Data items
-- ==== Sys2Proof/Machine/Assembly.lean ====
section
/-! DEFINITION. Host programs (spec/30_encoding.md R94, R95): the assembly lines and pseudo-instructions as data, and
the transaction words they stand for. -/

namespace Sys2Proof.Machine

/-- R27: the register names. -/
inductive RegName where
  | cmd
  | src
  | dst
  | len
  | codecStatus
  | framerStatus
  | byteIdx
  | bitIdx
  | counters
  | frameBase
  | frameLen
  deriving DecidableEq, Repr

/-- R27: the register numbers. -/
def RegName.number : RegName → BitVec 4
  | .cmd => 0x0#4
  | .src => 0x1#4
  | .dst => 0x2#4
  | .len => 0x3#4
  | .codecStatus => 0x4#4
  | .framerStatus => 0x5#4
  | .byteIdx => 0x6#4
  | .bitIdx => 0x7#4
  | .counters => 0x8#4
  | .frameBase => 0x9#4
  | .frameLen => 0xA#4

/-- R94 and R95: one line of a listing.  A register is given by its number ("a register name may also be written as
its number"). -/
inductive AsmLine where
  | wr (reg : BitVec 4) (data : Word)
  | rd (reg : BitVec 4)
  | mw (addr : Word) (byte : Byte)
  | mr (addr : Word)
  | tick
  | encodeStd (n : BitVec 2)
  | decodeStd (n : BitVec 2)
  | start
  | setup (s d n : Word)
  | mwb (a : Word) (bytes : List Byte)
  | ticks (n : Nat)
  deriving DecidableEq, Repr

/-- R95: `mwb`, one `mw` after another at rising addresses. -/
def mwbWords : Word → List Byte → List TxnWord
  | _, [] => []
  | a, b :: bs => memWriteWord a b :: mwbWords (a + 1) bs

/-- R94, R95: the words of a line. -/
def AsmLine.words : AsmLine → List TxnWord
  | .wr reg data => [regWriteWord reg data]
  | .rd reg => [regReadWord reg]
  | .mw addr byte => [memWriteWord addr byte]
  | .mr addr => [memReadWord addr]
  | .tick => [tickWord]
  | .encodeStd n => [regWriteWord RegName.cmd.number (cmdWord n 1#3)]
  | .decodeStd n => [regWriteWord RegName.cmd.number (cmdWord n 2#3)]
  | .start => [regWriteWord RegName.cmd.number (cmdWord 0#2 3#3)]
  | .setup s d n =>
    [regWriteWord RegName.src.number s, regWriteWord RegName.dst.number d,
     regWriteWord RegName.len.number n]
  | .mwb a bytes => mwbWords a bytes
  | .ticks n => List.replicate n tickWord

/-- A listing put before the block, in place of whatever was still to come (R12: "one interleaving"). -/
def State.load (s : State) (listing : List AsmLine) : State :=
  { s with stream := (listing.flatMap AsmLine.words).map Arrival.ofListing }

end Sys2Proof.Machine
end

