-- ==== Sys2Proof/Safety.lean ====
section
/-! DEFINITION. What counts as a safe run, in the terms claims use: the invariant of spec/10_state.md R49 and the
observation of spec/00_scope.md R14. -/

namespace Sys2Proof.Machine

/-- R46, R14: the state of a run the spec describes; "every claim takes REFUSED = 0 as a premise on its final state". -/
def State.accepted (s : State) : Prop := s.refused = false

/-- R27 to R31, R37, R42, R43: every register of AW bits holds a value of AW bits. -/
structure RegistersFit (s : State) : Prop where
  src : s.src.toNat < s.cfg.memSize
  dst : s.dst.toNat < s.cfg.memSize
  len : s.len.toNat < s.cfg.memSize
  byteIdx : s.byteIdx.toNat < s.cfg.memSize
  frameBase : s.frameBase.toNat < s.cfg.memSize
  frameLen : s.frameLen.toNat < s.cfg.memSize

/-- R49, the case PHASE = Idle. -/
structure IdleContext (s : State) : Prop where
  frameBase : s.frameBase = 0
  frameLen : s.frameLen = 0
  bitIdx : s.bitIdx = 0
  preCnt : s.preCnt = 0 ∨ s.preCnt.toNat = s.cfg.preambleLen
  stopCnt : s.stopCnt = 0 ∨ s.stopCnt.toNat = s.cfg.stopLen

/-- R49, the case PHASE = Preamble. -/
structure PreambleContext (s : State) : Prop where
  preCnt : s.preCnt.toNat < s.cfg.preambleLen
  byteIdx : s.byteIdx = 0
  bitIdx : s.bitIdx = 0
  stopCnt : s.stopCnt = 0

/-- R49, the case PHASE = Payload (`0 ≤ BIT_IDX ≤ 7` is its type). -/
structure PayloadContext (s : State) : Prop where
  preCnt : s.preCnt.toNat = s.cfg.preambleLen
  frameLen : 1 ≤ s.frameLen.toNat
  byteIdx : s.byteIdx.toNat < s.frameLen.toNat
  stopCnt : s.stopCnt = 0

/-- R49, the case PHASE = Stop. -/
structure StopContext (s : State) : Prop where
  preCnt : s.preCnt.toNat = s.cfg.preambleLen
  byteIdx : s.byteIdx = s.frameLen
  bitIdx : s.bitIdx = 0
  stopCnt : s.stopCnt.toNat < s.cfg.stopLen

/-- R49, the case PHASE ≠ Idle. -/
structure ActiveFrameFits (s : State) : Prop where
  length : s.frameLen.toNat ≤ s.cfg.maxFrameLen
  region : s.frameBase.toNat + s.frameLen.toNat ≤ s.cfg.memSize

/-- R49: the invariant of the FramerContext. -/
structure FramerInv (s : State) : Prop where
  idle : s.phase = .idle → IdleContext s
  preamble : s.phase = .preamble → PreambleContext s
  payload : s.phase = .payload → PayloadContext s
  stop : s.phase = .stop → StopContext s
  active : s.phase ≠ .idle → ActiveFrameFits s

/-- The invariant of the whole state: R49 with the register widths, the canonical form of `BUF`, the status that is
never produced (R150), and the two records of refusal (R46, R151) agreeing. -/
structure State.Inv (s : State) : Prop where
  registers : RegistersFit s
  bufCanonical : Memory.wf s.buf = true
  bufWithin : Memory.within s.cfg.memSize s.buf = true
  status : s.status ≠ .working
  refusals : s.refused = !s.reasons.isEmpty
  framer : FramerInv s

/-- The FramerContext of R24: "`PHASE`, `BYTE_IDX`, `BIT_IDX`, `PRE_CNT`, `STOP_CNT`, `FRAME_BASE` and `FRAME_LEN`
together". -/
structure FramerContext where
  phase : Phase
  byteIdx : Word
  bitIdx : BitVec 3
  preCnt : BitVec 16
  stopCnt : BitVec 16
  frameBase : Word
  frameLen : Word
  deriving DecidableEq, Repr

/-- The FramerContext of a state. -/
def State.framerContext (s : State) : FramerContext :=
  ⟨s.phase, s.byteIdx, s.bitIdx, s.preCnt, s.stopCnt, s.frameBase, s.frameLen⟩

/-- R44: the address lies in the active frame. -/
def State.inActiveFrame (s : State) (a : Nat) : Prop :=
  s.phase ≠ .idle ∧ s.frameBase.toNat ≤ a ∧ a < s.frameBase.toNat + s.frameLen.toNat

/-- R62: `region(a, n)` and `region(b, m)` overlap, in the rule's own words. -/
def RegionsOverlap (a n b m : Nat) : Prop := n > 0 ∧ m > 0 ∧ a < b + m ∧ b < a + n

/-- R63: writing `region(a, n)` would write a byte of the active frame. -/
def State.WritesActiveFrame (s : State) (a n : Nat) : Prop :=
  s.phase ≠ .idle ∧ RegionsOverlap a n s.frameBase.toNat s.frameLen.toNat

/-- The addresses an operation stores to when it is not refused: ADDR of MEM_WRITE, and the destination region of a
codec command (R143, R108, R109). -/
def storesTo (i : Instr) (s : State) (a : Nat) : Prop :=
  match i with
  | .memWrite addr _ => a = addr.toNat
  | .cmdEncode _ => s.dstAddr ≤ a ∧ a < s.dstAddr + 2 * s.lenBytes
  | .cmdDecode _ => s.dstAddr ≤ a ∧ a < s.dstAddr + s.lenBytes / 2
  | .cmdStart => False
  | .wrSrc _ => False
  | .wrDst _ => False
  | .wrLen _ => False
  | .rdSrc => False
  | .rdDst => False
  | .rdLen => False
  | .rdCodecStatus => False
  | .rdFramerStatus => False
  | .rdByteIdx => False
  | .rdBitIdx => False
  | .rdCounters => False
  | .rdFrameBase => False
  | .rdFrameLen => False
  | .memRead _ => False
  | .tick => False

/-- A refused step, in the words of R13: the mark is set, the reason is named, and nothing else changes. -/
def State.refusedWith (s : State) (r : Reason) : State :=
  { s with refused := true, reasons := s.reasons ++ [r] }

/-- The bytes of the frame the framer references. -/
def State.frameBytes (s : State) : List Byte := s.buf.readBytes s.frameBase.toNat s.frameLen.toNat

/-- R54: the bits of a byte, most significant first. -/
def byteBits (b : Byte) : List Bool := msbFirst.map b.getLsbD

/-- R119: `P + 8L + S`, the ticks of the transmission a state holds. -/
def State.transmissionTicks (s : State) : Nat :=
  s.cfg.preambleLen + 8 * s.frameLen.toNat + s.cfg.stopLen

/-- R120: the levels of the transmission a state holds, in order. -/
def State.transmissionLevels (s : State) : List Bool :=
  s.cfg.preamble ++ s.frameBytes.flatMap byteBits ++ List.replicate s.cfg.stopLen false

/-- The levels among some events (R14: the OutputSink's record). -/
def lineLevels (es : List Event) : List Bool :=
  es.filterMap fun e => match e with
    | .line v => some v
    | .done => none
    | .read _ => none

/-- `n` ticks with nothing between them. -/
def runTicks (n : Nat) (s : State) : Host.Outcome State Fault Refusal :=
  runInstrs (List.replicate n .tick) s

/-- R119: the phase at the start of tick `t` of a transmission of `len` frame bytes. -/
def phaseAtTick (c : Config) (len t : Nat) : Phase :=
  if t ≤ c.preambleLen then .preamble
  else if t ≤ c.preambleLen + 8 * len then .payload
  else if t ≤ c.preambleLen + 8 * len + c.stopLen then .stop
  else .idle

end Sys2Proof.Machine
end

[Exercise requirements] Your reply should hold every line from the data that contains "dstAddr", copied in full.

[Answer for the task]
  | .cmdEncode _ => s.dstAddr ≤ a ∧ a < s.dstAddr + 2 * s.lenBytes
  | .cmdDecode _ => s.dstAddr ≤ a ∧ a < s.dstAddr + s.lenBytes / 2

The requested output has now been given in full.